Stored items:
------------------------------------------------------------------------

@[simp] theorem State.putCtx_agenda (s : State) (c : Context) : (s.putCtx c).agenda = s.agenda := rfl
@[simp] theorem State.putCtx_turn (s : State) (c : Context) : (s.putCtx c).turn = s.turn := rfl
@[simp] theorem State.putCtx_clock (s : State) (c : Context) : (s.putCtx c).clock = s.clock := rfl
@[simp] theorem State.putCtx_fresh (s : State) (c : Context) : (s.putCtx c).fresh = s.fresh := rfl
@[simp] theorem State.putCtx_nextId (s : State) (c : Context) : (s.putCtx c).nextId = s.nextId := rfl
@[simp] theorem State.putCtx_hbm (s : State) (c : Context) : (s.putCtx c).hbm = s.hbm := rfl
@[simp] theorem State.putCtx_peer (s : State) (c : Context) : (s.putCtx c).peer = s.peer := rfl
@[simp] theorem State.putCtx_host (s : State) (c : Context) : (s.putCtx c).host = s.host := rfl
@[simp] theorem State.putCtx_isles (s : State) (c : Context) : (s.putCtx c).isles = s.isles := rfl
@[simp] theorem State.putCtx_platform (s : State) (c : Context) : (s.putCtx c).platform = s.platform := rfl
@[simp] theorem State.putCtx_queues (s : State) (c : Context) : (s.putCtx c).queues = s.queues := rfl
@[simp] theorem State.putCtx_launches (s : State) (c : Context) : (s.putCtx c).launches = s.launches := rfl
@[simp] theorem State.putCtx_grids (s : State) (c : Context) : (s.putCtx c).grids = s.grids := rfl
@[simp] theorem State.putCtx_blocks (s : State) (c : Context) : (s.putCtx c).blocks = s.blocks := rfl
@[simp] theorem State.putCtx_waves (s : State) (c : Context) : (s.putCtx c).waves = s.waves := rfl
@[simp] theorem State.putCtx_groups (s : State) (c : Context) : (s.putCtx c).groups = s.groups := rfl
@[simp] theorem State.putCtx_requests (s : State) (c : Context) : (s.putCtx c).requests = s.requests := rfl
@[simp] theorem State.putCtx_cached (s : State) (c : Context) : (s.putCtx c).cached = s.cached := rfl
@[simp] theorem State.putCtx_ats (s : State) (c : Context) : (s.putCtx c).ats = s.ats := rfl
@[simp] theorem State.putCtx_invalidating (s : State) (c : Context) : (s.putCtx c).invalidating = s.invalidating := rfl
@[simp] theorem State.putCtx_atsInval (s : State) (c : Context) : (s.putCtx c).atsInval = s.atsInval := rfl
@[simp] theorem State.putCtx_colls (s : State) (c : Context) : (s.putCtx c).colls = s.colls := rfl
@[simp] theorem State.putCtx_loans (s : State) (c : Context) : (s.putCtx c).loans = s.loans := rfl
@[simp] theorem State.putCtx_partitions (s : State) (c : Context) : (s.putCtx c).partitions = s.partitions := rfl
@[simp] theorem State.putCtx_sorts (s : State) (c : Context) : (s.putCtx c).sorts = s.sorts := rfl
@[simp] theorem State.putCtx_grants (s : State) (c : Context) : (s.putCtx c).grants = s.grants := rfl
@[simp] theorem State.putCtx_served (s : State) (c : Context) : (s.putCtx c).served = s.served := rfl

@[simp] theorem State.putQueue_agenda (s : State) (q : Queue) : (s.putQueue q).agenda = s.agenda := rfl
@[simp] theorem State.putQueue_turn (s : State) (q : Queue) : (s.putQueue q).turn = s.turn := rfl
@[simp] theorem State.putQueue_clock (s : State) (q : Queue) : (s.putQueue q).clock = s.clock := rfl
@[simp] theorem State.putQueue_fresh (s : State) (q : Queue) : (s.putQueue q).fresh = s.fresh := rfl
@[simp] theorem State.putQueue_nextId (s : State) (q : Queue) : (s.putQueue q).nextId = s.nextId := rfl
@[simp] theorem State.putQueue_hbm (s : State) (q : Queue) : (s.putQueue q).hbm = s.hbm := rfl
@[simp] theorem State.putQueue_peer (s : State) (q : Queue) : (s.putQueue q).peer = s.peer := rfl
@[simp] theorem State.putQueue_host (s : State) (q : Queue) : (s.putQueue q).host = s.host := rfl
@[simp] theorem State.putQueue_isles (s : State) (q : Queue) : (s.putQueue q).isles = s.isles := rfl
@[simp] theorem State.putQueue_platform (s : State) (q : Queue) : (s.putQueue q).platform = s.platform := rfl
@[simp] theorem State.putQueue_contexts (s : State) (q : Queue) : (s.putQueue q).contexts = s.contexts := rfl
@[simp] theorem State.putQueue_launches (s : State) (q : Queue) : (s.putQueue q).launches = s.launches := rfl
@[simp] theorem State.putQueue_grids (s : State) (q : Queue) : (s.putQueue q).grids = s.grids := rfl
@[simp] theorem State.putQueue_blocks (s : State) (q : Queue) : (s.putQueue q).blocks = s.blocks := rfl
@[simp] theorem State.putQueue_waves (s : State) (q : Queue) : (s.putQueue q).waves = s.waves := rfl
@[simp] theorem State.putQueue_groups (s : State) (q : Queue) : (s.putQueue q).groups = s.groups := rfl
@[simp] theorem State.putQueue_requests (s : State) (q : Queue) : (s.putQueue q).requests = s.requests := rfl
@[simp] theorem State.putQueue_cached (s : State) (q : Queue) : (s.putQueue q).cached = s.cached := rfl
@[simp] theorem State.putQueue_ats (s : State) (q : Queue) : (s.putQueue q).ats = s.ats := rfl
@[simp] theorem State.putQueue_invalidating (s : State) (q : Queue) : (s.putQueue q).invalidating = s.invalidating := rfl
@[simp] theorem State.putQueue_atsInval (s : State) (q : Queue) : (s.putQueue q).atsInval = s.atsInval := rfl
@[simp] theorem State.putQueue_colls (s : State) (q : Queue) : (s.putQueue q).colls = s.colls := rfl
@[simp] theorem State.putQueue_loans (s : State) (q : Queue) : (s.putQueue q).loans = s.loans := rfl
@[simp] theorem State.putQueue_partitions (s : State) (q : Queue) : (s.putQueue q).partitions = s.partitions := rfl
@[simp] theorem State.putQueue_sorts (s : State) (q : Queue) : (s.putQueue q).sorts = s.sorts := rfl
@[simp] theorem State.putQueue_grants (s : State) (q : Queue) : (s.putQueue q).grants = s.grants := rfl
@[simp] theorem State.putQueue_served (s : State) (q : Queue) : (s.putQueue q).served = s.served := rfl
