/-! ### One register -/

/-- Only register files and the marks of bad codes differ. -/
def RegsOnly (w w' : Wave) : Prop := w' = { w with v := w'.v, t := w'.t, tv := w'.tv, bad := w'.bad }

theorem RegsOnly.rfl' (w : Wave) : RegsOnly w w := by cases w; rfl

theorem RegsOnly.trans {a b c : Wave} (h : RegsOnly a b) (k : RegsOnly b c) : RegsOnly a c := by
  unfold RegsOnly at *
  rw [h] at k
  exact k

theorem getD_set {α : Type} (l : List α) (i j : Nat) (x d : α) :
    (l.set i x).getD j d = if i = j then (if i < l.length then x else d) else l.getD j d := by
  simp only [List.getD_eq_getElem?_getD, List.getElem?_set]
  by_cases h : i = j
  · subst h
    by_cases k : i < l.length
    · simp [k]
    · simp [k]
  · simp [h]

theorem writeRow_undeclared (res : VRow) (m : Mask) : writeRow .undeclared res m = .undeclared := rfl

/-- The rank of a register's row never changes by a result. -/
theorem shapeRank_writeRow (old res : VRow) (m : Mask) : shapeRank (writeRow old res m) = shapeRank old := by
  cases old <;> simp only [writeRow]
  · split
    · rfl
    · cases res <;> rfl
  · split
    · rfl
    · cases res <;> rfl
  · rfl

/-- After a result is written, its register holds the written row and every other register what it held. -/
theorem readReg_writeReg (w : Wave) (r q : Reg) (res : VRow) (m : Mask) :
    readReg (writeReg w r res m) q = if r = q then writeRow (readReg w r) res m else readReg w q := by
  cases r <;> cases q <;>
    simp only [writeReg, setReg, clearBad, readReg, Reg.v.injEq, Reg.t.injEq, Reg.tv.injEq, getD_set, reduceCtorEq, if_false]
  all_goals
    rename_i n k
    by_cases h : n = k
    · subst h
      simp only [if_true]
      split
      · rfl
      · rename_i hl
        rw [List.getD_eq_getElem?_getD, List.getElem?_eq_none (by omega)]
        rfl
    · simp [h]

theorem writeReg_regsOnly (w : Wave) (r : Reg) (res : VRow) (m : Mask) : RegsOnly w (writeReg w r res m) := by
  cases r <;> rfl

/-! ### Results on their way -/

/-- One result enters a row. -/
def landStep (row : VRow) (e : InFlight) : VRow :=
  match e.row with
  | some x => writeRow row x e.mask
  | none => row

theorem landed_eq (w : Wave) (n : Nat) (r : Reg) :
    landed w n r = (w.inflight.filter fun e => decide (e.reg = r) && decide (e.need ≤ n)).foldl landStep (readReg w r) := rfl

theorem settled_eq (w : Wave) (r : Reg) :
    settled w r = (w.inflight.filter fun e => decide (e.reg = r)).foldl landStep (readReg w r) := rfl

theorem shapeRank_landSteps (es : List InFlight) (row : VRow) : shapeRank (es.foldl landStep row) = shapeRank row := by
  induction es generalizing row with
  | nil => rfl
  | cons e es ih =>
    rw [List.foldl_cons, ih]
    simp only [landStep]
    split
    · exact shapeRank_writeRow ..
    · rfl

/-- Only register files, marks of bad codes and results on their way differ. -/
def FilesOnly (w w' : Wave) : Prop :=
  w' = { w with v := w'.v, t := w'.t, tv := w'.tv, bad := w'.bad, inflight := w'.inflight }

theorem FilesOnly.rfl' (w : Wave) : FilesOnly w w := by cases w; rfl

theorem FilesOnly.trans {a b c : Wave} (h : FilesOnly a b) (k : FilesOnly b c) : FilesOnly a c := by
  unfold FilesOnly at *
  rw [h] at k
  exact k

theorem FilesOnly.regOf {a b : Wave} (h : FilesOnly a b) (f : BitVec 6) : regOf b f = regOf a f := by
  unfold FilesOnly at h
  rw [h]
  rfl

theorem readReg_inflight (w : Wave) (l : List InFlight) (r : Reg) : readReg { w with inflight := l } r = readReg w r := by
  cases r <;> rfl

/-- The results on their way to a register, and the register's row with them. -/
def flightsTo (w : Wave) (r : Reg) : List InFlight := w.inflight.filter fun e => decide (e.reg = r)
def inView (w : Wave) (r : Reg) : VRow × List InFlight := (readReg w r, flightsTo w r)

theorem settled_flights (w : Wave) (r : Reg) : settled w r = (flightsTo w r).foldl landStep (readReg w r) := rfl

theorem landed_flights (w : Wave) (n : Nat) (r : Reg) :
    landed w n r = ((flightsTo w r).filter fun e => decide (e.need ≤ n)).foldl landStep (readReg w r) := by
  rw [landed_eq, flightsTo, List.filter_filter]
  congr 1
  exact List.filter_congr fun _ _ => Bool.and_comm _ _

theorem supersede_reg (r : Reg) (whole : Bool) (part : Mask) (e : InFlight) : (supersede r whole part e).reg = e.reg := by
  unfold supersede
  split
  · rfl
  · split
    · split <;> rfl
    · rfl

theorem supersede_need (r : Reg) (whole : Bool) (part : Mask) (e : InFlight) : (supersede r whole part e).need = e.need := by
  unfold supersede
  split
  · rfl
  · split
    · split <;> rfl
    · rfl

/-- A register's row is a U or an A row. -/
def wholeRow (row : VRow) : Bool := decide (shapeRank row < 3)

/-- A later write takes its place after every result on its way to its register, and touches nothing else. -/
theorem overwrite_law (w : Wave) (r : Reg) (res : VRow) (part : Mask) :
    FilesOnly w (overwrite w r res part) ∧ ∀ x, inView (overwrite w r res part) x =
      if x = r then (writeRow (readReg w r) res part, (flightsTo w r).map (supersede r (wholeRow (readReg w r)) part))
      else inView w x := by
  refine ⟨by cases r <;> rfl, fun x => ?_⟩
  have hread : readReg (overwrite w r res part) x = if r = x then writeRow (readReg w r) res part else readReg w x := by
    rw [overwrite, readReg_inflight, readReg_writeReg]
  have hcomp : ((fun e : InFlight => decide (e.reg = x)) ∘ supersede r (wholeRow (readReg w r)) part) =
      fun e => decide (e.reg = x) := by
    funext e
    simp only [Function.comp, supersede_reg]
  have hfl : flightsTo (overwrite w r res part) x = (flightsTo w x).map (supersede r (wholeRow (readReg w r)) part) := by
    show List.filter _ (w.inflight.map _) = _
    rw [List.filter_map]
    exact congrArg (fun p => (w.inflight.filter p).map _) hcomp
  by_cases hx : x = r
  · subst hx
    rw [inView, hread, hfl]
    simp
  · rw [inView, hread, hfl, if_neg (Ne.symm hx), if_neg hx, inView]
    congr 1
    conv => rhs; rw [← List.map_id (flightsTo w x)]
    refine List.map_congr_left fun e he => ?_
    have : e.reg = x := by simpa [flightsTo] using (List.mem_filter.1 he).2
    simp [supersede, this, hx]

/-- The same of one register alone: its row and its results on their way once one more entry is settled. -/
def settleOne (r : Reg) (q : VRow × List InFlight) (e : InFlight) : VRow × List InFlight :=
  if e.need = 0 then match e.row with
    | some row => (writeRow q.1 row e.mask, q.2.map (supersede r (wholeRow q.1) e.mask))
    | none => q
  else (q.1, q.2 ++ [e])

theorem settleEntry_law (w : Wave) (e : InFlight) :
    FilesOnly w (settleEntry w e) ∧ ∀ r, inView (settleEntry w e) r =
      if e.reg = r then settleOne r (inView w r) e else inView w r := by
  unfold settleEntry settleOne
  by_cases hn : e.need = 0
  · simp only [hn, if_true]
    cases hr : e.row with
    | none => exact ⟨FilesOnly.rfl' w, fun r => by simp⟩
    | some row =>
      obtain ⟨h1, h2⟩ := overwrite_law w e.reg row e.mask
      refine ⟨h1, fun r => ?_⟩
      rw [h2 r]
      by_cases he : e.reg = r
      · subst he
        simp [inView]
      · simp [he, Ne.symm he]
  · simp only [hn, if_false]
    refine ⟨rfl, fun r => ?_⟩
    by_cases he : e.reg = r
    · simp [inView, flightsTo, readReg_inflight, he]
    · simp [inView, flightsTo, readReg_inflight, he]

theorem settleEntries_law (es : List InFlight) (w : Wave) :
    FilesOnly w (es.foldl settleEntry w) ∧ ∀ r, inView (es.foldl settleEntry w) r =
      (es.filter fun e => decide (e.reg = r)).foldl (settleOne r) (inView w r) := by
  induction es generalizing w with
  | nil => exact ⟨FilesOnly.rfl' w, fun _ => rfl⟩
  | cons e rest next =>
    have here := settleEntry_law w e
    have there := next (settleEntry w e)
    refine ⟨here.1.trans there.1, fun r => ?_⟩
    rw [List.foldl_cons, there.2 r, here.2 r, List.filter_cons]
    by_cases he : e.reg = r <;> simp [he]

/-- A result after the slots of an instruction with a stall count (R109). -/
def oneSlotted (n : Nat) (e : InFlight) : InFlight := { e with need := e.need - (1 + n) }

------------------------------------------------------------------------

EXERCISE REQUIREMENTS: Output all lines from the beginning of the data up to the line holding "c).nextId = s.nextId := rfl", that line included, exactly as written.

RESULT OF THE EXERCISE:
@[simp] theorem State.putCtx_agenda (s : State) (c : Context) : (s.putCtx c).agenda = s.agenda := rfl
@[simp] theorem State.putCtx_turn (s : State) (c : Context) : (s.putCtx c).turn = s.turn := rfl
@[simp] theorem State.putCtx_clock (s : State) (c : Context) : (s.putCtx c).clock = s.clock := rfl
@[simp] theorem State.putCtx_fresh (s : State) (c : Context) : (s.putCtx c).fresh = s.fresh := rfl
@[simp] theorem State.putCtx_nextId (s : State) (c : Context) : (s.putCtx c).nextId = s.nextId := rfl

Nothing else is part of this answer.